The type complexity really gets in the way. Look at the presence of both with and withIO for an example.
We are still limited in our monad choices, since we need monads that provide mutable references for ResourceT to work. This turns into a performance penalty, as we'll see later.

It turns out there's a simple solution here: don't bake ResourceT into Source, Sink, and Conduit. Instead, only use it for functions that actually allocate scarce resources, such as sourceFile. There is a downside to this approach: type signatures get a little longer:

-- conduit 0.2
sourceFile :: ResourceIO m => FilePath -> Source m ByteString

-- conduit 0.3
sourceFile :: ResourceIO m => FilePath -> Source (ResourceT m) ByteString

However, you can make the argument that this is in fact a Good Thing: we're now explicit in our types as to whether we're performing allocation of scarce resources.
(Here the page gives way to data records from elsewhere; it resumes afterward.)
-- ==== Sys2Proof/Machine/Scalar.lean ====
section
/-! DEFINITION. The scalar fixed-point commands (`41_scalar_arith.md`): the function each computes on
raw values, and its meaning. -/

namespace Sys2Proof.Machine

/-- R111. -/
def fxAdd (a b : Int) : Int := wrap64 (a + b)

/-- R112. -/
def fxSub (a b : Int) : Int := wrap64 (a - b)

/-- R113: bits 75:12 of the exact product. -/
def fxMul (a b : Int) : Int := wrap64 (asr (a * b) 12)

/-- R114, for a non-zero divisor: the exact dividend, truncated, wrapped. -/
def fxQuotient (a b : Int) : Int := wrap64 (tdiv (a * 4096) b)

/-- R114. -/
def fxDiv (a b : Int) : Except Status Int :=
  if b = 0 then .error .divisionByZero else .ok (fxQuotient a b)

/-- R115. -/
def fxMod (a b : Int) : Except Status Int :=
  if b = 0 then .error .divisionByZero else .ok (tmod a b)

/-- R116: a zero bound is tested before a negative one. -/
def fxErem (a ub : Int) : Except Status Int :=
  if ub = 0 then .error .divisionByZero
  else if ub < 0 then .error .precondition
  else if a ≥ 0 then .ok (tmod a ub)
  else .ok (ub + tmod (a + 1) ub - 1)

/-- R117: `raw & kIntegerMask`. -/
def fxFloor (a : Int) : Int := s64 (u64 a &&& 0xFFFFFFFFFFFFF000#64)

/-- R118: negate, floor, negate. -/
def fxCeil (a : Int) : Int := neg64 (fxFloor (neg64 a))

/-- R119: decided by bit 11; ties go toward plus infinity (`90_conflicts.md` C1). -/
def fxRound (a : Int) : Int := if (u64 a).getLsbD 11 then fxCeil a else fxFloor a

/-- R120. -/
def fxAbs (a : Int) : Int := if a < 0 then neg64 a else a

/-- R121, for a non-negative operand: `isqrt(a) * 64`. -/
def fxRoot (a : Int) : Int := (isqrt a.toNat : Int) * 64

/-- R121. -/
def fxSqrt (a : Int) : Except Status Int :=
  if a < 0 then .error .domainError else .ok (fxRoot a)

/-- R122. -/
def fxShl (a : Int) (sh : Nat) : Int := wrap64 (a * 2 ^ sh)

/-- R123. -/
def fxShr (a : Int) (sh : Nat) : Int := asr a sh

/-- R124: the sign bits agree. -/
def fxSameSign (a b : Int) : Int := if (u64 a).getLsbD 63 = (u64 b).getLsbD 63 then 1 else 0

/-- R125. -/
def fxCmp (a b : Int) : Int := if a < b then -1 else if a = b then 0 else 1

/-- `ADD` (R111). -/
def execAdd (rd rs1 rs2 : Reg) (s : State) : Result :=
  .next (s.deliver rd (u64 (fxAdd (s.x rs1) (s.x rs2))) .ok)

/-- `SUB` (R112). -/
def execSub (rd rs1 rs2 : Reg) (s : State) : Result :=
  .next (s.deliver rd (u64 (fxSub (s.x rs1) (s.x rs2))) .ok)

/-- `MUL` (R113). -/
def execMul (rd rs1 rs2 : Reg) (s : State) : Result :=
  .next (s.deliver rd (u64 (fxMul (s.x rs1) (s.x rs2))) .ok)

/-- `DIV` (R114). -/
def execDiv (rd rs1 rs2 : Reg) (s : State) : Result :=
  .next (s.deliverOrRaise rd (fxDiv (s.x rs1) (s.x rs2)))

/-- `MOD` (R115). -/
def execMod (rd rs1 rs2 : Reg) (s : State) : Result :=
  .next (s.deliverOrRaise rd (fxMod (s.x rs1) (s.x rs2)))

/-- `EREM` (R116). -/
def execErem (rd rs1 rs2 : Reg) (s : State) : Result :=
  .next (s.deliverOrRaise rd (fxErem (s.x rs1) (s.x rs2)))

/-- `FLOOR` (R117). -/
def execFloor (rd rs1 : Reg) (s : State) : Result :=
  .next (s.deliver rd (u64 (fxFloor (s.x rs1))) .ok)

/-- `CEIL` (R118). -/
def execCeil (rd rs1 : Reg) (s : State) : Result :=
  .next (s.deliver rd (u64 (fxCeil (s.x rs1))) .ok)

/-- `ROUND` (R119). -/
def execRound (rd rs1 : Reg) (s : State) : Result :=
  .next (s.deliver rd (u64 (fxRound (s.x rs1))) .ok)

/-- `ABS` (R120). -/
def execAbs (rd rs1 : Reg) (s : State) : Result :=
  .next (s.deliver rd (u64 (fxAbs (s.x rs1))) .ok)

/-- `SQRT` (R121). -/
def execSqrt (rd rs1 : Reg) (s : State) : Result :=
  .next (s.deliverOrRaise rd (fxSqrt (s.x rs1)))

/-- `SHLI` (R122). -/
def execShli (rd rs1 : Reg) (sh : Nat) (s : State) : Result :=
  .next (s.deliver rd (u64 (fxShl (s.x rs1) sh)) .ok)

/-- `SHRI` (R123). -/
def execShri (rd rs1 : Reg) (sh : Nat) (s : State) : Result :=
  .next (s.deliver rd (u64 (fxShr (s.x rs1) sh)) .ok)

/-- `SAMESIGN` (R124). -/
def execSamesign (rd rs1 rs2 : Reg) (s : State) : Result :=
  .next (s.deliver rd (u64 (fxSameSign (s.x rs1) (s.x rs2))) .ok)

/-- `CMP` (R125). -/
def execCmp (rd rs1 rs2 : Reg) (s : State) : Result :=
  .next (s.deliver rd (u64 (fxCmp (s.x rs1) (s.x rs2))) .ok)

end Sys2Proof.Machine
end

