/-- R148 corner case (i): outside the origin there is a value, and it is in one turn. -/
theorem fxAtan2_in_turn {c : Cfg} {y x : Int} (h : MeetsConstraints c) (off : y ≠ 0 ∨ x ≠ 0) :
    ∃ v, fxAtan2 c y x = .ok v ∧ 0 ≤ v ∧ v < s64 c.kTwoPi := by
  have quarter := h.halfPi_pos
  have three := h.threeQuarters
  have last := h.lastAngle
  have angle := atanAngle_between h y x
  rcases lt_trichotomy x 0 with left | rfl | right
  · rcases lt_or_ge y 0 with down | up
    · exact ⟨_, fxAtan2_third left down, by omega, by omega⟩
    · exact ⟨_, fxAtan2_second left up, by omega, by omega⟩
  · rcases Int.lt_or_gt_of_ne (off.resolve_right (not_not.2 rfl)) with down | up
    · exact ⟨_, fxAtan2_down down, by omega, by omega⟩
    · exact ⟨_, fxAtan2_up up, by omega, by omega⟩
  · rcases lt_or_ge y 0 with down | up
    · refine ⟨_, fxAtan2_fourth right down, ?_⟩
      split <;> omega
    · exact ⟨_, fxAtan2_first right up, by omega, by omega⟩

/-- Settles O44: a value of one turn is read back as it is. -/
theorem arctangentStaysInOneTurn : Obligations.ArctangentStaysInOneTurn := by
  intro s rd rs1 rs2 valid off
  have constraints := meetsConstraints_of_valid valid
  obtain ⟨v, value, low, high⟩ := fxAtan2_in_turn constraints off
  obtain ⟨t, run, wrote⟩ := wrote_of_exec_deliverOrRaise (exec_atan2 s rd rs1 rs2) value
  have turn := constraints.twoPi_lt
  refine ⟨t, u64 v, run, wrote, ?_⟩
  rw [s64_u64 (by omega) (by omega)]
  exact ⟨low, high⟩

/-! ### Degrees to radians (R149) -/

theorem exec_torad (s : State) (rd rs1 : Reg) : exec (.torad rd rs1) s =
    .next (s.deliver rd (u64 (fxToRad s.cfg (s.x rs1))) .ok) := rfl

section radians
variable {turn : Int}

/-- R149: the reduced angle times one turn, shifted, is between 360 turns below 0 and 360 above, since
360.0 times one turn is a whole multiple of 4096. -/
theorem reducedProduct_between (positive : 0 < turn) (d : Int) :
    -(360 * turn) ≤ Int.tmod d 1474560 * turn / 4096 ∧
      Int.tmod d 1474560 * turn / 4096 < 360 * turn := by
  have low : -1474560 * turn ≤ Int.tmod d 1474560 * turn :=
    mul_le_mul_of_nonneg_right (Int.lt_tmod_of_pos d (by decide)).le positive.le
  have high : Int.tmod d 1474560 * turn < 1474560 * turn :=
    mul_lt_mul_of_pos_right (Int.tmod_lt_of_pos d (by decide)) positive
  omega

/-- R149: divided by 360.0 again, the result is within one turn. -/
theorem radians_between {p : Int} (low : -(360 * turn) ≤ p) (high : p < 360 * turn) :
    -turn ≤ Int.tdiv (p * 4096) 1474560 ∧ Int.tdiv (p * 4096) 1474560 < turn := by
  rcases le_total 0 p with nonneg | nonpos
  · rw [Int.tdiv_eq_ediv_of_nonneg (by omega)]
    omega
  · have opposite : p * 4096 = -(-p * 4096) := by ring
    rw [opposite, Int.neg_tdiv, Int.tdiv_eq_ediv_of_nonneg (by omega)]
    omega

end radians

/-- R149: under R216 neither the product nor the quotient is wrapped. -/
theorem u64_fxToRad {c : Cfg} (h : MeetsConstraints c) (d : Int) :
    u64 (fxToRad c d) =
      u64 (Int.tdiv (Int.tmod d 1474560 * s64 c.kTwoPi / 4096 * 4096) 1474560) := by
  have turn := h.twoPi_lt
  obtain ⟨low, high⟩ := reducedProduct_between h.twoPi_pos d
  rw [fxToRad, u64_fxQuotient, fxMul, tmod_eq, fullTurnDegrees, asr_12,
    wrap64, s64_u64 (by omega) (by omega)]

/-- Settles O45, by the bounds of the product and of the quotient. -/
theorem radiansResultWithinOneTurn : Obligations.RadiansResultWithinOneTurn := by
  intro s rd rs1 v valid value
  have constraints := meetsConstraints_of_valid valid
  obtain ⟨low, high⟩ := reducedProduct_between constraints.twoPi_pos (s.x rs1)
  obtain ⟨above, below⟩ := radians_between low high
  have written := wrote_of_exec_deliver (exec_torad s rd rs1)
  rw [u64_fxToRad constraints, ← value] at written
  rw [← value] at above below
  exact ⟨⟨rfl, rfl⟩, above, below, written⟩

end Sys2Proof.Machine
I've put together a separate branch on Github for this approach, and have generated some Haddocks. I'm not yet ready to release this code to Hackage, but I wanted to get people's feedback.

Beyond the theoretical issues above, I'm sure there are two big questions people want to ask.

How bad is the breakage?

Not bad at all. The Resource typeclass is completely gone now. You can replace it with Monad. In other words:

-- old
nums :: Resource m => Source m Int
nums = fromList [1..10]

-- new
nums :: Monad m => Source m Int
nums = fromList [1..10]

Additionally, the lesser-used ResourceThrow and ResourceUnsafeIO classes have been renamed to MonadThrow and MonadUnsafeIO. These classes are not in any way ResourceT-specific, thus the name change. ResourceIO remains as-is.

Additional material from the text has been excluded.